-- ==== Sys2Proof/Decode.lean ====
section
/-! DEFINITION. Decode.lean: from bytes to an instruction or a rejection by name, and back.

Decoding depends on the 16 fetched bits alone (`30_encoding.md` R73). The high nibble selects the group; groups 0, 8, E
and F have the secondary key of R64. A word that matches no row of R63 is unrecognized (R66, R67). -/

namespace Sys2Proof

/-- Why bytes are no instruction: the dispatched group whose secondary key is not recognized (R67), or fewer than the
two bytes an instruction has (R60). -/
inductive DecodeError where
  /-- A `0NNN` word other than `00E0` and `00EE`. -/
  | group0
  /-- A group-8 word whose low nibble is 8, 9, A, B, C, D or F. -/
  | group8
  /-- A group-E word whose low byte is neither `9E` nor `A1`. -/
  | groupE
  /-- A group-F word whose low byte is none of the nine of R64. -/
  | groupF
  /-- Fewer than two bytes. -/
  | truncated
  deriving DecidableEq, Repr

/-- `op[15:12]`, the group (R62). -/
def opGroup (op : Word) : Nibble := op.extractLsb' 12 4
/-- `X = op[11:8]` (R65). -/
def opX (op : Word) : Nibble := op.extractLsb' 8 4
/-- `Y = op[7:4]` (R65). -/
def opY (op : Word) : Nibble := op.extractLsb' 4 4
/-- `N = op[3:0]` (R65). -/
def opN (op : Word) : Nibble := op.extractLsb' 0 4
/-- `NN = op[7:0]` (R65). -/
def opNN (op : Word) : Byte := op.extractLsb' 0 8
/-- `NNN = op[11:0]` (R65). -/
def opNNN (op : Word) : Addr12 := op.extractLsb' 0 12

/-- Group 0 is matched on the whole low 12 bits (R64). -/
def decodeGroup0 (op : Word) : Except DecodeError Instr :=
  if opNNN op = 0x0E0 then .ok .cls
  else if opNNN op = 0x0EE then .ok .ret
  else .error .group0

/-- Group 8 is keyed on the low nibble (R64). -/
def decodeGroup8 (op : Word) : Except DecodeError Instr :=
  match (opN op).toNat with
  | 0x0 => .ok (.ldReg (opX op) (opY op))
  | 0x1 => .ok (.orReg (opX op) (opY op))
  | 0x2 => .ok (.andReg (opX op) (opY op))
  | 0x3 => .ok (.xorReg (opX op) (opY op))
  | 0x4 => .ok (.addReg (opX op) (opY op))
  | 0x5 => .ok (.subReg (opX op) (opY op))
  | 0x6 => .ok (.shr (opX op) (opY op))
  | 0x7 => .ok (.subn (opX op) (opY op))
  | 0xE => .ok (.shl (opX op) (opY op))
  | _ => .error .group8

/-- Group E is keyed on the low byte (R64). -/
def decodeGroupE (op : Word) : Except DecodeError Instr :=
  if opNN op = 0x9E then .ok (.skp (opX op))
  else if opNN op = 0xA1 then .ok (.sknp (opX op))
  else .error .groupE

/-- Group F is keyed on the low byte (R64). -/
def decodeGroupF (op : Word) : Except DecodeError Instr :=
  if opNN op = 0x07 then .ok (.ldVxDt (opX op))
  else if opNN op = 0x0A then .ok (.ldVxK (opX op))
  else if opNN op = 0x15 then .ok (.ldDtVx (opX op))
  else if opNN op = 0x18 then .ok (.ldStVx (opX op))
  else if opNN op = 0x1E then .ok (.addI (opX op))
  else if opNN op = 0x29 then .ok (.ldF (opX op))
  else if opNN op = 0x33 then .ok (.ldB (opX op))
  else if opNN op = 0x55 then .ok (.storeRegs (opX op))
  else if opNN op = 0x65 then .ok (.loadRegs (opX op))
  else .error .groupF

/-- The instruction a 16-bit word is, by R62 to R64, or the group that does not recognize it. -/
def decodeWord (op : Word) : Except DecodeError Instr :=
  match (opGroup op).toNat with
  | 0x0 => decodeGroup0 op
  | 0x1 => .ok (.jp (opNNN op))
  | 0x2 => .ok (.call (opNNN op))
  | 0x3 => .ok (.seImm (opX op) (opNN op))
  | 0x4 => .ok (.sneImm (opX op) (opNN op))
  | 0x5 => .ok (.seReg (opX op) (opY op) (opN op))
  | 0x6 => .ok (.ldImm (opX op) (opNN op))
  | 0x7 => .ok (.addImm (opX op) (opNN op))
  | 0x8 => decodeGroup8 op
  | 0x9 => .ok (.sneReg (opX op) (opY op) (opN op))
  | 0xA => .ok (.ldI (opNNN op))
  | 0xB => .ok (.jpV0 (opNNN op))
  | 0xC => .ok (.rnd (opX op) (opNN op))
  | 0xD => .ok (.drw (opX op) (opY op) (opN op))
  | 0xE => decodeGroupE op
  | _ => decodeGroupF op

/-- The word of two consecutive bytes, the first the high one (`20_memory.md` R47). -/
def wordOfBytes (hi lo : Byte) : Word := hi.setWidth 16 <<< 8 ||| lo.setWidth 16
/-- The byte of a word that lies at the lower address, `op[15:8]` (`20_memory.md` R47). -/
def highByte (op : Word) : Byte := op.extractLsb' 8 8
/-- The byte of a word that lies at the higher address, `op[7:0]` (`20_memory.md` R47). -/
def lowByte (op : Word) : Byte := op.extractLsb' 0 8

/-- Decode the first instruction of a byte sequence and give back the bytes after it. Total on any bytes. -/
def decode : List Byte → Except DecodeError (Instr × List Byte)
  | hi :: lo :: rest =>
    match decodeWord (wordOfBytes hi lo) with
    | .ok i => .ok (i, rest)
    | .error e => .error e
  | _ => .error .truncated

/-- Format NNN (R61). -/
def encodeNNN (group : Nibble) (nnn : Addr12) : Word :=
  group.setWidth 16 <<< 12 ||| nnn.setWidth 16
/-- Format XNN, and with a literal low byte format XFN (R61). -/
def encodeXNN (group x : Nibble) (nn : Byte) : Word :=
  group.setWidth 16 <<< 12 ||| x.setWidth 16 <<< 8 ||| nn.setWidth 16
/-- Format XYN (R61). -/
def encodeXYN (group x y n : Nibble) : Word :=
  group.setWidth 16 <<< 12 ||| x.setWidth 16 <<< 8 ||| y.setWidth 16 <<< 4 ||| n.setWidth 16

/-- The word of an instruction, written from the patterns of R63. -/
def encode : Instr → Word
  | .cls => 0x00E0
  | .ret => 0x00EE
  | .jp nnn => encodeNNN 0x1 nnn
  | .call nnn => encodeNNN 0x2 nnn
  | .seImm x nn => encodeXNN 0x3 x nn
  | .sneImm x nn => encodeXNN 0x4 x nn
  | .seReg x y n => encodeXYN 0x5 x y n
  | .ldImm x nn => encodeXNN 0x6 x nn
  | .addImm x nn => encodeXNN 0x7 x nn
  | .ldReg x y => encodeXYN 0x8 x y 0x0
  | .orReg x y => encodeXYN 0x8 x y 0x1
  | .andReg x y => encodeXYN 0x8 x y 0x2
  | .xorReg x y => encodeXYN 0x8 x y 0x3
  | .addReg x y => encodeXYN 0x8 x y 0x4
  | .subReg x y => encodeXYN 0x8 x y 0x5
  | .shr x y => encodeXYN 0x8 x y 0x6
  | .subn x y => encodeXYN 0x8 x y 0x7
  | .shl x y => encodeXYN 0x8 x y 0xE
  | .sneReg x y n => encodeXYN 0x9 x y n
  | .ldI nnn => encodeNNN 0xA nnn
  | .jpV0 nnn => encodeNNN 0xB nnn
  | .rnd x nn => encodeXNN 0xC x nn
  | .drw x y n => encodeXYN 0xD x y n
  | .skp x => encodeXNN 0xE x 0x9E
  | .sknp x => encodeXNN 0xE x 0xA1
  | .ldVxDt x => encodeXNN 0xF x 0x07
  | .ldVxK x => encodeXNN 0xF x 0x0A
  | .ldDtVx x => encodeXNN 0xF x 0x15
  | .ldStVx x => encodeXNN 0xF x 0x18
  | .addI x => encodeXNN 0xF x 0x1E
  | .ldF x => encodeXNN 0xF x 0x29
  | .ldB x => encodeXNN 0xF x 0x33
  | .storeRegs x => encodeXNN 0xF x 0x55
  | .loadRegs x => encodeXNN 0xF x 0x65

/-- The mask and the match of the instruction's row in R63: a word `op` is the instruction iff `op & mask = match`. -/
def opcodeRow : Instr → Word × Word
  | .cls => (0xFFFF, 0x00E0)
  | .ret => (0xFFFF, 0x00EE)
  | .jp _ => (0xF000, 0x1000)
  | .call _ => (0xF000, 0x2000)
  | .seImm _ _ => (0xF000, 0x3000)
  | .sneImm _ _ => (0xF000, 0x4000)
  | .seReg _ _ _ => (0xF000, 0x5000)
  | .ldImm _ _ => (0xF000, 0x6000)
  | .addImm _ _ => (0xF000, 0x7000)
  | .ldReg _ _ => (0xF00F, 0x8000)
  | .orReg _ _ => (0xF00F, 0x8001)
  | .andReg _ _ => (0xF00F, 0x8002)
  | .xorReg _ _ => (0xF00F, 0x8003)
  | .addReg _ _ => (0xF00F, 0x8004)
  | .subReg _ _ => (0xF00F, 0x8005)
  | .shr _ _ => (0xF00F, 0x8006)
  | .subn _ _ => (0xF00F, 0x8007)
  | .shl _ _ => (0xF00F, 0x800E)
  | .sneReg _ _ _ => (0xF000, 0x9000)
  | .ldI _ => (0xF000, 0xA000)
  | .jpV0 _ => (0xF000, 0xB000)
  | .rnd _ _ => (0xF000, 0xC000)
  | .drw _ _ _ => (0xF000, 0xD000)
  | .skp _ => (0xF0FF, 0xE09E)
  | .sknp _ => (0xF0FF, 0xE0A1)
  | .ldVxDt _ => (0xF0FF, 0xF007)
  | .ldVxK _ => (0xF0FF, 0xF00A)
  | .ldDtVx _ => (0xF0FF, 0xF015)
  | .ldStVx _ => (0xF0FF, 0xF018)
  | .addI _ => (0xF0FF, 0xF01E)
  | .ldF _ => (0xF0FF, 0xF029)
  | .ldB _ => (0xF0FF, 0xF033)
  | .storeRegs _ => (0xF0FF, 0xF055)
  | .loadRegs _ => (0xF0FF, 0xF065)

/-- The instruction as it lies in memory, the lowest address first (R60, `20_memory.md` R47). -/
def encodeBytes (i : Instr) : List Byte := [highByte (encode i), lowByte (encode i)]

/-- The word the opcode table's bits make: the low `nbits` bits of `w`, every bit above them 0. -/
def tableWord (nbits w : Nat) : Word := BitVec.ofNat 16 (w % 2 ^ nbits)

/-- The instruction the decoder reads from the bytes of a word numbered as the opcode table numbers it: one 16-bit word,
its high byte at the lower address. -/
def decodeTableWord (nbits w : Nat) : Option Instr :=
  match decode [highByte (tableWord nbits w), lowByte (tableWord nbits w)] with
  | .ok (i, _) => some i
  | .error _ => none

end Sys2Proof
end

• • • •

▶ [Action item] Above are some lines. Repeat exactly, and only, those from the line that has "0x0 => decodeGroup0 op" through the line that has "0x8 => decodeGroup8 op".

▶ [Final answer]
  | 0x0 => decodeGroup0 op
  | 0x1 => .ok (.jp (opNNN op))
  | 0x2 => .ok (.call (opNNN op))
  | 0x3 => .ok (.seImm (opX op) (opNN op))
  | 0x4 => .ok (.sneImm (opX op) (opNN op))
  | 0x5 => .ok (.seReg (opX op) (opY op) (opN op))
  | 0x6 => .ok (.ldImm (opX op) (opNN op))
  | 0x7 => .ok (.addImm (opX op) (opNN op))
  | 0x8 => decodeGroup8 op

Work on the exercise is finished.